# "No ma'am"...



## blhowes (Jun 22, 2009)

Any of you watch the Hannity show last night. I thought one of the segments was particularly entertaining. A high-ranking military man was being questioned by the senate committee. He was asked a question, to which he answered "...ma'am...". The senator took offense to that and asked that he refer to her as senator, not ma'am. She said she'd worked hard to get to that position. So, without batting an eye, he replied "Yes Senator". I was impressed by his self control. He didn't  or anything of the sort. Very impressive.


----------



## OPC'n (Jun 22, 2009)

May I ? "sigh"


----------



## matt01 (Jun 22, 2009)

[video=youtube;59g_OYGjLms]http://www.youtube.com/watch?v=59g_OYGjLms&feature=player_embedded[/video]


----------



## Curt (Jun 22, 2009)

I worked hard to earn my doctorate. Please call me...













Curt.


----------



## Theognome (Jun 22, 2009)

Curt said:


> I worked hard to earn my doctorate. Please call me...
> 
> 
> 
> ...



Yes Sir.

Theognome


----------



## steven-nemes (Jun 22, 2009)

Is that just pride problems, or is it a legitimate request?


----------



## chbrooking (Jun 22, 2009)

neither, it's feminism


----------



## BJClark (Jun 22, 2009)

it was feminism and pride..

But I am curious, what work did she do to 'get elected' to that position????

Anyone can be 'elected' to Public Office..of Senator, but not everyone can be a General in the Military..
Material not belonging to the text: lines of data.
-- ==== Sys2Proof/Laws/Scanline.lean ====
section
/-! SUPPORT. What the loops of the scanline engine do (41_scanline.md): where they write, when they succeed, and the
value of every element and every unit they leave. -/

namespace Sys2Proof.Machine

theorem get_advance (p : Planes) (c c' : Channel) (k : Int) :
    (p.advance c k).get c' = if c' = c then p.get c' + k else p.get c' := by
  cases c <;> cases c' <;> simp [Planes.advance, Planes.get]

/-- A channel takes part: it is not an alpha that is switched off. -/
def Takes (on : Bool) (c : Channel) : Prop := ¬(c = .a ∧ on = false)

/-- `n` elements of `eb` bytes at a channel's cursor hold the address. -/
def InPlane (cur : Planes) (c : Channel) (n eb : Nat) (x : Int) : Prop :=
  cur.get c ≤ x ∧ x < cur.get c + (n * eb : Nat)

/-- The bytes of the slots' elements of one unit. -/
def SlotBytes (eb : Nat) (on : Bool) (sl : List Slot) (cur : Planes) (x : Int) : Prop :=
  ∃ c, Takes on c ∧ InPlane cur c (countSlots c sl) eb x

theorem countSlots_pad (c : Channel) (rest : List Slot) : countSlots c (.pad :: rest) = countSlots c rest := by
  simp [countSlots, Slot.channel?]

theorem countSlots_field (c c' : Channel) (sh dp : Nat) (rest : List Slot) :
    countSlots c (.field c' sh dp :: rest) = (if c = c' then 1 else 0) + countSlots c rest := by
  by_cases h : c = c'
  · simp [countSlots, Slot.channel?, h]
  · have : ¬ c' = c := fun e => h e.symm
    simp [countSlots, Slot.channel?, h, this]

/-- The bytes after the first slot's element, seen from the advanced cursor, are among the unit's bytes. -/
theorem inPlane_advance {cur : Planes} {c c' : Channel} {sh dp eb : Nat} {rest : List Slot} {x : Int}
    (h : InPlane (cur.advance c (eb : Int)) c' (countSlots c' rest) eb x) :
    InPlane cur c' (countSlots c' (.field c sh dp :: rest)) eb x := by
  unfold InPlane at h ⊢
  rw [get_advance] at h
  rw [countSlots_field]
  by_cases e : c' = c
  · simp only [e, if_true] at h ⊢
    rw [Nat.add_mul, Nat.one_mul]
    omega
  · simp only [e, if_false, Nat.zero_add] at h ⊢
    exact h

theorem inPlane_first {cur : Planes} {c : Channel} {sh dp eb : Nat} {rest : List Slot} {x : Int}
    (h1 : cur.get c ≤ x) (h2 : x < cur.get c + eb) :
    InPlane cur c (countSlots c (.field c sh dp :: rest)) eb x := by
  unfold InPlane
  rw [countSlots_field, if_pos rfl, Nat.add_mul, Nat.one_mul]
  omega

/-- A slot's element comes before the end of its channel's elements in the unit. -/
theorem countSlots_take_lt {c : Channel} {sh dp : Nat} (sl : List Slot) (j : Nat) (hj : j < sl.length)
    (he : sl[j] = .field c sh dp) : countSlots c (sl.take j) + 1 ≤ countSlots c sl := by
  induction sl generalizing j with
  | nil => simp at hj
  | cons s rest ih =>
    cases j with
    | zero =>
      simp only [List.getElem_cons_zero] at he
      subst he
      simp only [List.take_zero]
      rw [countSlots_field, if_pos rfl]
      simp only [countSlots]
      omega
    | succ j =>
      simp only [List.getElem_cons_succ] at he
      have := ih j (by simpa using hj) he
      simp only [List.take_succ_cons, countSlots]
      omega

/-! ### The slots of one unit on unpack -/

/-- The cases of a successful slot on unpack. -/
theorem unpackSlots_field_ok {b : Bus} {d : Layout} {on : Bool} {w : Nat} {c : Channel} {sh dp : Nat}
    {rest : List Slot} {cur cur' : Planes} {m m' : Memory}
    (h : unpackSlots b d on w (.field c sh dp :: rest) cur m = .ok (cur', m')) :
    (¬ Takes on c ∧ unpackSlots b d on w rest cur m = .ok (cur', m')) ∨
    (Takes on c ∧ ∃ m1, b.storePlanar m (cur.get c) d.eb (extractField w sh dp) = .ok m1 ∧
      unpackSlots b d on w rest (cur.advance c d.eb) m1 = .ok (cur', m')) := by
  unfold unpackSlots at h
  split at h
  · exact .inl ⟨fun ht => ht ‹_›, h⟩
  · split at h
    · cases h
    · exact .inr ⟨‹_›, _, ‹_›, h⟩

theorem unpackSlots_wrote {b : Bus} {d : Layout} {on : Bool} {w : Nat} {sl : List Slot} {cur cur' : Planes}
    {m m' : Memory} (h : unpackSlots b d on w sl cur m = .ok (cur', m')) :
    Wrote b (SlotBytes d.eb on sl cur) m m' := by
  induction sl generalizing cur m with
  | nil => cases h; exact Wrote.refl _ _ _
  | cons s rest ih =>
    cases s with
    | pad =>
      refine (ih h).mono ?_
      rintro x ⟨c, ht, hx⟩
      exact ⟨c, ht, by rwa [countSlots_pad]⟩
    | field c sh dp =>
      rcases unpackSlots_field_ok h with ⟨hn, h'⟩ | ⟨ht, m1, h1, h2⟩
      · refine (ih h').mono ?_
        rintro x ⟨c', ht', hx⟩
        refine ⟨c', ht', ?_⟩
        have : c' ≠ c := fun e => hn (e ▸ ht')
        rw [countSlots_field, if_neg this, Nat.zero_add]
        exact hx
      · refine ((wrote_of_storeInt h1).mono ?_).trans ((ih h2).mono ?_)
        · rintro x ⟨hx1, hx2⟩
          exact ⟨c, ht, inPlane_first hx1 hx2⟩
        · rintro x ⟨c', ht', hx⟩
          exact ⟨c', ht', inPlane_advance hx⟩

/-- Each channel that takes part advances by one element per slot (41_scanline.md R177). -/
theorem unpackSlots_cursor {b : Bus} {d : Layout} {on : Bool} {w : Nat} {sl : List Slot} {cur cur' : Planes}
    {m m' : Memory} (h : unpackSlots b d on w sl cur m = .ok (cur', m')) (c : Channel) (hc : Takes on c) :
    cur'.get c = cur.get c + (countSlots c sl * d.eb : Nat) := by
  induction sl generalizing cur m with
  | nil => cases h; simp [countSlots]
  | cons s rest ih =>
    cases s with
    | pad => rw [countSlots_pad]; exact ih h
    | field c' sh dp =>
      rw [countSlots_field]
      rcases unpackSlots_field_ok h with ⟨hn, h'⟩ | ⟨ht, m1, h1, h2⟩
      · have : c ≠ c' := fun e => hn (e ▸ hc)
        rw [if_neg this, Nat.zero_add]
        exact ih h'
      · rw [ih h2, get_advance]
        by_cases e : c = c'
        · rw [if_pos e, if_pos e, Nat.add_mul, Nat.one_mul]
          omega
        · rw [if_neg e, if_neg e, Nat.zero_add]

/-- Every active slot's element holds the slot's field of the unit word (41_scanline.md R175, R176). -/
theorem unpackSlots_value {b : Bus} {d : Layout} {on : Bool} {w : Nat} {sl : List Slot} {cur cur' : Planes}
    {m m' : Memory} (h : unpackSlots b d on w sl cur m = .ok (cur', m')) (hw : Memory.wf m = true)
    (hap : ∀ c c' x, Takes on c → Takes on c' → c ≠ c' → InPlane cur c (countSlots c sl) d.eb x →
      ¬ InPlane cur c' (countSlots c' sl) d.eb x)
    (i : Nat) (hi : i < sl.length) (c : Channel) (sh dp : Nat) (hs : sl[i] = .field c sh dp) (hc : Takes on c) :
    m'.readBytes (cur.get c + (countSlots c (sl.take i) * d.eb : Nat)).toNat d.eb
      = bytesOfNat b.hostOrder d.eb (extractField w sh dp) := by
  induction sl generalizing cur m i with
  | nil => simp at hi
  | cons s rest ih =>
    cases s with
    | pad =>
      cases i with
      | zero => simp at hs
      | succ i =>
        simp only [List.take_succ_cons, countSlots_pad]
        simp only [countSlots_pad] at hap
        exact ih h hw hap i (by simpa using hi) (by simpa using hs)
    | field c' sh' dp' =>
      rcases unpackSlots_field_ok h with ⟨hn, h'⟩ | ⟨ht, m1, h1, h2⟩
      · cases i with
        | zero => simp only [List.getElem_cons_zero] at hs; cases hs; exact absurd hc hn
        | succ i =>
          have hne : ∀ k, Takes on k → countSlots k (.field c' sh' dp' :: rest) = countSlots k rest := by
            intro k hk
            have : k ≠ c' := fun e => hn (e ▸ hk)
            rw [countSlots_field, if_neg this, Nat.zero_add]
          have hcc : c ≠ c' := fun e => hn (e ▸ hc)
          rw [List.take_succ_cons, countSlots_field, if_neg hcc, Nat.zero_add]
          refine ih h' hw ?_ i (by simpa using hi) (by simpa using hs)
          intro k k' x hk hk' hne' hx
          have := hap k k' x hk hk' hne'
          rw [hne k hk, hne k' hk'] at this
          exact this hx
      · have hw1 : Memory.wf m1 = true := (wrote_of_storeInt h1).wf hw
        have hap' : ∀ k k' x, Takes on k → Takes on k' → k ≠ k' →
            InPlane (cur.advance c' d.eb) k (countSlots k rest) d.eb x →
            ¬ InPlane (cur.advance c' d.eb) k' (countSlots k' rest) d.eb x := by
          intro k k' x hk hk' hne hx hx'
          exact hap k k' x hk hk' hne (inPlane_advance hx) (inPlane_advance hx')
        cases i with
        | zero =>
          simp only [List.getElem_cons_zero] at hs
          cases hs
          have hck := check_of_storeInt h1
          simp only [List.take_zero, countSlots, Nat.zero_mul, Nat.cast_zero, Int.add_zero]
          rcases Nat.eq_zero_or_pos d.eb with h0 | hpos
          · rw [h0]
            cases b.hostOrder <;> rfl
          have h0 : 0 ≤ cur.get c := ((good_of_check hck) _ (le_refl _) (by omega)).1
          rw [(unpackSlots_wrote h2).readBytes_outside hw1 h0 ?_]
          · exact readBytes_storeInt h1 hw
          · rintro x hx1 hx2 ⟨k, hk, hx⟩
            by_cases e : k = c
            · subst e
              have := hx.1
              rw [get_advance, if_pos rfl] at this
              omega
            · exact hap c k x hc hk (fun e' => e e'.symm) (inPlane_first hx1 hx2) (inPlane_advance hx)
        | succ i =>
          have := ih h2 hw1 hap' i (by simpa using hi) (by simpa using hs)
          rw [List.take_succ_cons, countSlots_field]
          rw [get_advance] at this
          by_cases e : c = c'
          · rw [if_pos e] at this ⊢
            rw [Nat.add_mul, Nat.one_mul]
            rw [show cur.get c + ((d.eb + countSlots c (rest.take i) * d.eb : Nat) : Int)
              = cur.get c + (d.eb : Int) + ((countSlots c (rest.take i) * d.eb : Nat) : Int) by push_cast; ring]
            exact this
          · rw [if_neg e] at this ⊢
            rw [Nat.zero_add]
            exact this

/-- The cursor of a channel whose element was stored is no negative address. -/
theorem unpackSlots_cursor_nonneg {b : Bus} {d : Layout} {on : Bool} {w : Nat} {sl : List Slot} {cur cur' : Planes}
    {m m' : Memory} (h : unpackSlots b d on w sl cur m = .ok (cur', m')) (c : Channel) (hc : Takes on c)
    (hp : 0 < countSlots c sl) (heb : 0 < d.eb) : 0 ≤ cur.get c := by
  induction sl generalizing cur m with
  | nil => simp [countSlots] at hp
  | cons s rest ih =>
    cases s with
    | pad => exact ih h (by rwa [countSlots_pad] at hp)
    | field k sh dp =>
      rcases unpackSlots_field_ok h with ⟨hn, h'⟩ | ⟨ht, m1, h1, h2⟩
      · have : c ≠ k := fun e => hn (e ▸ hc)
        rw [countSlots_field, if_neg this, Nat.zero_add] at hp
        exact ih h' hp
      · by_cases e : c = k
        · subst e
          exact (good_of_check (check_of_storeInt h1) _ (le_refl _) (by omega)).1
        · rw [countSlots_field, if_neg e, Nat.zero_add] at hp
          have := ih h2 hp
          rwa [get_advance, if_neg e] at this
He as a General, would have had more right to say Call me General..."I Worked hard to get where I am"


----------



## Southern Presbyterian (Jun 22, 2009)

Once again, the root of her instruction can be traced back to Genesis 3.

Hmmmm....

I think that is going to be my response to all such questions from now on....

Person A: "Why would God instruct Israel to kill women and children?"

Me: "Genesis 3."

Person B: "Why is there so much suffering in the world?"

Me: "Genesis 3."

Person C: "What is the cause of the current economic 'down turn'?"

Me: "Genesis 3."

Person D: "How can I know for sure that I'm going to heaven when I die?"

Me: "Genesis 3." (The gospel seed was planted right there.)

It's "the answer to the ultimate question of life, the universe, and everything!" So, so much better than "42".

Blessings,


----------



## chbrooking (Jun 22, 2009)

Yes, I see your point. I wasn't trying to exclude pride. I was responding to the "just" (as in exclusively) part of the first option.

I should have been more clear.


----------



## SolaScriptura (Jun 22, 2009)

That was more than "just" pride. That was a power play intended to put that GO in his place... 

Ironically, it took him vastly more work, time, and energy to attain his position that it did for her to land her gig.


----------



## Curt (Jun 22, 2009)

Theognome said:


> Yes Sir.
> 
> Theognome



BTW, I was an enlisted man (over 40 years ago!). So the "sir' doesn't work with me anyway.


----------



## LawrenceU (Jun 23, 2009)

I was angered by this incident and also found it extremely funny. She has no idea what she just did.

Anybody want to take a guess at what it implies when an inferior rank responds to their superior without using 'sir' or 'ma'am'? eg. 'Yes, Captain'. and not 'Yes, sir.' or 'Yes sir, Captain.' ?


----------



## toddpedlar (Jun 23, 2009)

LawrenceU said:


> I was angered by this incident and also found it extremely funny. She has no idea what she just did.
> 
> Anybody want to take a guess at what it implies when an inferior rank responds to their superior without using 'sir' or 'ma'am'? eg. 'Yes, Captain'. and not 'Yes, sir.' or 'Yes sir, Captain.' ?



I wonder how many male senators, when called "Sir" by military personnel being questioned at a Senate panel, insisted on being called "Senator"? 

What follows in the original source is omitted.